Wir fuhren an die Ostsee, machten Kur-Urlaube in Bayern und liefen durch eine Klamm als ein fürchterliches Gewitter uns überraschte. Wir lernten auch Freunde im Urlaub kennen, die wir dann wiederum besuchen fuhren. So kamen wir mal spontan nach Wien!

Mein erster Flug war übrigens in einem Segelflugzeug! Leider war die Thermik nicht gut und es war nach 15 Minuten vorbei. Mein erster Flug in einer Propellermaschine ging von Amsterdam nach Brüssel und dann direkt bis Chicago. Da war ich schon im Studium!

Reisen ist einfach toll und man hat immer einen unglaublichen Schatz an Geschichten! Und es ist einfach großartig, einen Menschen an meiner Seite zu haben, der nicht nur in diesem Punkt genauso tickt wie ich.

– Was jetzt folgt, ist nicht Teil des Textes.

/-- What the load rules of the operation's class find against its operands: number formats, outlier lists, codebooks and side
lists, the parameters of R169 to R179, the layer stack, and a track's parameters (R138, R143, R155 to R160, R169, R173, R175,
R179, R185, R188, R195). -/
def operandCode (c : List Byte) (stored : Nat) (o : RawOp) (wide : Bool) : Option Half :=
  let h := o.hdr
  let weights : List Byte := match o.reads[1]? with | none => [] | some r => sectionRead c r
  let (zp, excl, k) := Config.quantDecl o.bytes
  match o.cls, o.opc with
  | 1, 2 | 1, 6 => if State.trackOk (Config.trackParams o.bytes) then none else some 0x1902#16
  | 2, 0 => matLoadCode h (Config.matParams o.bytes) wide weights
  | 2, 1 => State.absorbCode stored h (Config.attnParams o.bytes)
  | 2, _ => State.expandCode stored h (Config.expandParams o.bytes)
  | 3, n => if 4 ≤ fieldAt o.bytes 0x90 1 then some 0x1802#16 else winLoadCode h (winOpOfNat n) o.win wide weights
  | 4, 0x12 => if ¬ zpOk h.ofmt zp then some 0x1702#16 else if outliersOk k excl then none else some 0x1703#16
  | 4, 0x13 => if outliersOk (rowLenOf h 4) excl then none else some 0x1703#16
  | 4, 0x14 => if outliersOk (rowLenOf h 5) excl then none else some 0x1703#16
  | _, _ => none

/-- What one operation is refused for, taken alone: `secs` are the section lengths, `stored` the format of the layer stack, and
`res` the resident bytes of its program. -/
def opFail (c : List Byte) (secs : List Nat) (stored res : Nat) (sec : Nat) (x : (RawOp × Nat) × Bool) : Option LoadFail :=
  let o := x.1.1
  let at_ (code : Half) : LoadFail := { code, sec, op := x.1.2 }
  let place := State.residentAt (recipeDigest c)
  firstFail [
    failIf (encodingBad secs o) (at_ 0x1B03#16),
    failIf (decide (10 < o.afmt) || decide (10 < o.wfmt) || decide (10 < o.ofmt)) (at_ 0x1011#16),
    failIf (culvertBad o) (at_ 0x1B04#16),
    failIf (varyBad o) (at_ 0x1B05#16),
    failIf (o.writes.any (fun r => decide (r.space = 1) && decide (r.addr < place + res) && decide (place < r.addr + r.len))) (at_ 0x1604#16),
    (operandCode c stored o x.2).map at_]

/-- The operations of a CODE section with their indices. -/
def rawOps (code : List Byte) : List (RawOp × Nat) :=
  ((List.range (fieldAt code 4 4)).map (fun i => rawOp (slice code (0x40 + 256 * i) 256))).zipIdx

/-- Operations cut into tasks from TASK_START to TASK_END; none where one stands outside a task or two starts meet. -/
def cutTasks : List (RawOp × Nat) → Option (List (RawOp × Nat)) → Option (List (List (RawOp × Nat)))
  | [], none => some []
  | [], some _ => none
  | x :: r, cur =>
    match cur, x.1.flag 0 with
    | none, false => none
    | some _, true => none
    | none, true => if x.1.flag 1 then (cutTasks r none).map ([x] :: ·) else cutTasks r (some [x])
    | some l, false => if x.1.flag 1 then (cutTasks r none).map ((l ++ [x]) :: ·) else cutTasks r (some (l ++ [x]))

/-- An operation that waits stands at the start of its task alone; a gate's target lies later in the task or at its end (R112). -/
def placesOk (t : List (RawOp × Nat)) : Bool :=
  let lead := (t.takeWhile (fun x => decide (x.1.cls = 8))).length
  t.zipIdx.all (fun (x : (RawOp × Nat) × Nat) =>
    (decide (x.1.1.cls ≠ 8) || decide (x.2 < lead)) && (decide (x.1.1.cls ≠ 6) || (decide (x.2 < x.1.1.target) && decide (x.1.1.target ≤ t.length))))

/-- Every byte of a region lies in one of several: its first byte does, and so does every byte at which one of them ends. -/
def covered (l : List RawRegion) (r : RawRegion) : Bool :=
  (r.addr :: (l.map (fun q => q.addr + q.len)).filter (fun a => decide (r.addr ≤ a) && decide (a < r.addr + r.len))).all (fun a =>
    l.any (fun q => decide (q.addr ≤ a) && decide (a < q.addr + q.len)))

/-- The rules of provisional layers (R163). -/
def checkRules (t : List (RawOp × Nat)) : Bool :=
  let wide := (t.zip (wideFlags 0 [] (t.map (·.1)))).filter (·.2)
  let prov := t.filter (fun x => x.1.flag 3)
  let checks := t.filter (fun x => x.1.isCheck)
  let wrote (layer : Nat) : List RawRegion :=
    (wide.filter (fun y => decide (y.1.1.layer = layer))).flatMap (fun y => y.1.1.writes.filter (fun q => decide (q.space = 1)))
  decide (checks.length ≤ 1) &&
  prov.all (fun x =>
    x.1.writes.all (fun r => decide (r.space = 1)) &&
    (match checks with
     | [] => false
     | c :: _ => decide (c.1.layer = x.1.layer) && decide (x.2 < c.2) && x.1.writes.all (covered (wrote x.1.layer))))

/-- What one task is refused for. -/
def taskFail (sec : Nat) (x : List (RawOp × Nat) × Nat) : Option LoadFail :=
  let t := x.1
  let bound := (t.headD (rawOp [], 0)).1.cycles
  firstFail [
    failIf (decide (64 < t.length) || decide (240000 < bound)) { code := 0x1603#16, sec, op := x.2 },
    failIf (!placesOk t) { code := 0x1604#16, sec, op := x.2 },
    failIf (!checkRules t) { code := 0x1704#16, sec, op := x.2 }]

/-- A region touches a page of the tile store. -/
def touchesPage (p : Nat) (r : RawRegion) : Bool :=
  (decide (r.space = 1) && decide (r.addr < 4096 * (p + 1)) && decide (4096 * p < r.addr + r.len)) ||
  (decide (r.space = 6) && decide (r.addr % 2 ^ 32 < 4096 * (p + 1)) && decide (4096 * p < r.addr % 2 ^ 32 + 4))

/-- Pages of the tile store that a program's operations name, its resident regions among them. -/
def programPages (c : List Byte) (res : Nat) (ops : List RawOp) : Nat :=
  let place := State.residentAt (recipeDigest c)
  ((List.range 1536).filter (fun p => ops.any (fun o => (o.reads ++ o.writes).any (touchesPage p)) ||
    (decide (place < 4096 * (p + 1)) && decide (4096 * p < place + res)))).length

/-- The first WINDOW operation whose line buffer, with the program's pages, exceeds the tile store (R179): `pages` is what R119
leaves of it. -/
def bufferFail (c : List Byte) (res pages sec : Nat) (ops : List (RawOp × Nat)) : Option LoadFail :=
  let used := programPages c res (ops.map (·.1))
  (ops.find? (fun x => decide (x.1.cls = 3) && decide (pages < x.1.win.lbUnits + used))).map (fun x => { code := 0x1804#16, sec, op := x.2 })

/-- What loading takes of the polder it loads for: RES_MAX (R322), and the tile store pages that R119 leaves its engines. -/
structure LoadRoom where
  resMax : Nat
  pages : Nat
  deriving DecidableEq, Repr

/-- The program of a CODE section, or what it is refused for (R226, R227). -/
def program (c : List Byte) (secs : List Nat) (stored : Nat) (room : LoadRoom) (code : List Byte) (sec : Nat) : Except LoadFail Prog :=
  let n := fieldAt code 4 4
  let res := fieldAt code 8 4
  let bLive := fieldAt code 12 4
  let nIn := fieldAt code 16 2
  let bad : LoadFail := { code := 0x1B03#16, sec }
  if 3 < fieldAt code 0 1 ∨ 3 < fieldAt code 1 1 ∨ n = 0 ∨ 1048576 < n ∨ 1048576 < res ∨ code.length ≠ 64 + 256 * n ∨ ¬ allZero (slice code 0x12 46) ∨
      bLive < res ∨ 2097152 / max 1 room.resMax < bLive ∨ 2048 < nIn then .error bad
  else
    let ops := rawOps code
    match firstFail ((ops.zip (wideFlags 0 [] (ops.map (·.1)))).map (opFail c secs stored res sec)) with
    | some f => .error f
    | none =>
      match cutTasks ops none with
      | none => .error bad
      | some ts =>
        if ts.length ≠ fieldAt code 2 2 then .error bad
        else match firstFail (ts.zipIdx.map (taskFail sec) ++ [bufferFail c res room.pages sec ops]) with
          | some f => .error f
          | none => .ok
            { sec, kind := fieldAt code 0 1, bucket := fieldAt code 1 1
              tasks := ts.map (fun t => (t.length, (t.headD (rawOp [], 0)).1.cycles)), decl := ts.map (fun t => t.map (fun x => x.1.decl))
              resident := res, bLive, nInflight := nIn }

Wenn man das nun alles weiß, ist es auch nicht sonderlich verwunderlich, dass wir dieses Jahr am Tag unseres Kennenlernens ganz spontan eine Woche London gebucht haben. Wir wollten da beide immer schon mal hin und das große Kind quengelt schon länger, dass sie mal in ein Land möchte, wo sie ihr Englischwissen anwenden kann. Also sind wir die erste Osterferienwoche in der Stadt an der Themse.

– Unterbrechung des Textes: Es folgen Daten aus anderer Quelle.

/-- The header of a flash slot. -/
def slotHeader (serial : Nat) (f : Flush) : List Byte :=
  leBytes 4 serial ++ leBytes 4 f.head.toNat ++ leBytes 4 f.boot.toNat ++ leBytes 2 f.code.toNat ++ leBytes 2 0 ++ shake256 (hexBytes f.record) 32 ++ leBytes 16 0

/-- HEXKEUG_FLUSH (R419): the oldest flush of a code that waits is written to the next flash slot. -/
def hexkeugFlushEff (s : State) (code : Half) : State :=
  match s.vig.flushes.find? (fun f => decide (f.code = code)) with
  | none => s
  | some f =>
    { s with vig := { s.vig with
        flushes := s.vig.flushes.filter (fun x => x ≠ f), serial := (s.vig.serial + 1) % 2 ^ 32
        slots := tset none s.vig.slots (s.vig.serial % 8) (some { header := slotHeader s.vig.serial f, record := f.record }) } }

/-- The reason bits. -/
def reasons (s : State) : Nat := s.fld 0x300090 5 0
/-- Reason bits set: each that was not set posts 0x5068 and flushes the record (R417). -/
def setReason (s : State) (b : Nat) : State :=
  if s.reasons / 2 ^ b % 2 = 1 then s
  else
    let s := s.setFld 0x300090 5 0 (s.reasons + 2 ^ b)
    (s.dike 0x5068#16 0 (leBytes 4 s.reasons)).flushDue 0x5068#16

/-! ## Escalation counts (R410) -/

def windowNs (s : State) (off : Nat) : Nat := s.fld off 31 12 * 1000000000
/-- Resets that began within the window. -/
def inWindow (s : State) (off : Nat) (l : List Nat) : Nat := (l.filter (fun t => decide (s.now < t + s.windowNs off))).length
def engCount (s : State) (e : Nat) : Nat := s.inWindow 0x300004 (s.engine e).resets
def cmpCount (s : State) : Nat := s.inWindow 0x300008 s.vig.cmpResets
def procCount (s : State) : Nat := s.inWindow 0x30000C s.vig.procResets

/-- Causes of reason bits that are present. -/
def causePresent (s : State) (b : Nat) : Bool :=
  match b with
  | 0 => s.vig.noSpare
  | 1 => s.vig.short
  | 2 => s.vig.outOfService
  | 3 => decide (s.fld 0x30000C 3 0 ≤ s.procCount)
  | 4 => s.vig.halted
  | 5 => s.power.off
  | _ => false

def setReasons (s : State) : List Nat → State
  | [] => s
  | b :: r => setReasons (s.setReason b) r

/-- REPLACE_CLEAR (R417): bits written 1 are cleared; a cause still present sets its bit again at once. -/
def replaceClearEff (s : State) (v : Word) : State :=
  let was := s.reasons
  let s := s.writeFields 0x300090 0x0C 0 v
  s.setReasons ((List.range 6).filter (fun b => decide (was / 2 ^ b % 2 = 1) && decide (s.reasons / 2 ^ b % 2 = 0) && s.causePresent b))

/-- HEX_SEL_WRITE (R420): a slot that was never written fails its digest, with 0x2062. -/
def hexSelEff (s : State) (v : Word) : State :=
  let s := s.writeFields 0x301008 0x0C 0 v
  let n := s.fld 0x301008 3 0
  if n = 0 ∨ (tget none s.vig.slots (n - 1)).isSome then s else s.dike 0x2062#16 0 (leBytes 4 n)

/-! ## Tasks that a reset interrupts (R236, R399, R404) -/

/-- The task of an engine in reset: it runs again, or is lost where it has had an ADD or CAS applied. -/
def loseTask (s : State) (e : Nat) : State :=
  let x := s.engine e
  match x.task with
  | none => s
  | some t =>
    if t.startAt.isNone then s.displace e
    else
      let s := { s with ops := s.ops.filter (fun o => o.eng ≠ e) }
      if t.atomic then s.finishTask e { t with fail := 0x5B01#16, failOp := t.next, discard := false }
      else (s.setEngine e { x with task := none }).rerunTask t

Wie schon in Barcelona und Berlin haben wir auch dieses Mal kein Hotel gebucht, sondern eine Privatwohnung im Zentrum. Ich bin gespannt, wie es wird und nehme Tipps zu kleinen versteckten Cafés, Insiderwissen über die tollsten Märkte oder auch "Geht bloß nicht da und da hin!" Hinweise gerne entgegen.

Aber ich mag es ohnehin, wenn wir uns einfach treiben lassen und schauen, was passiert. Die Ereignisse, an die man sich sein Leben lang erinnert, kann man sowieso nicht planen.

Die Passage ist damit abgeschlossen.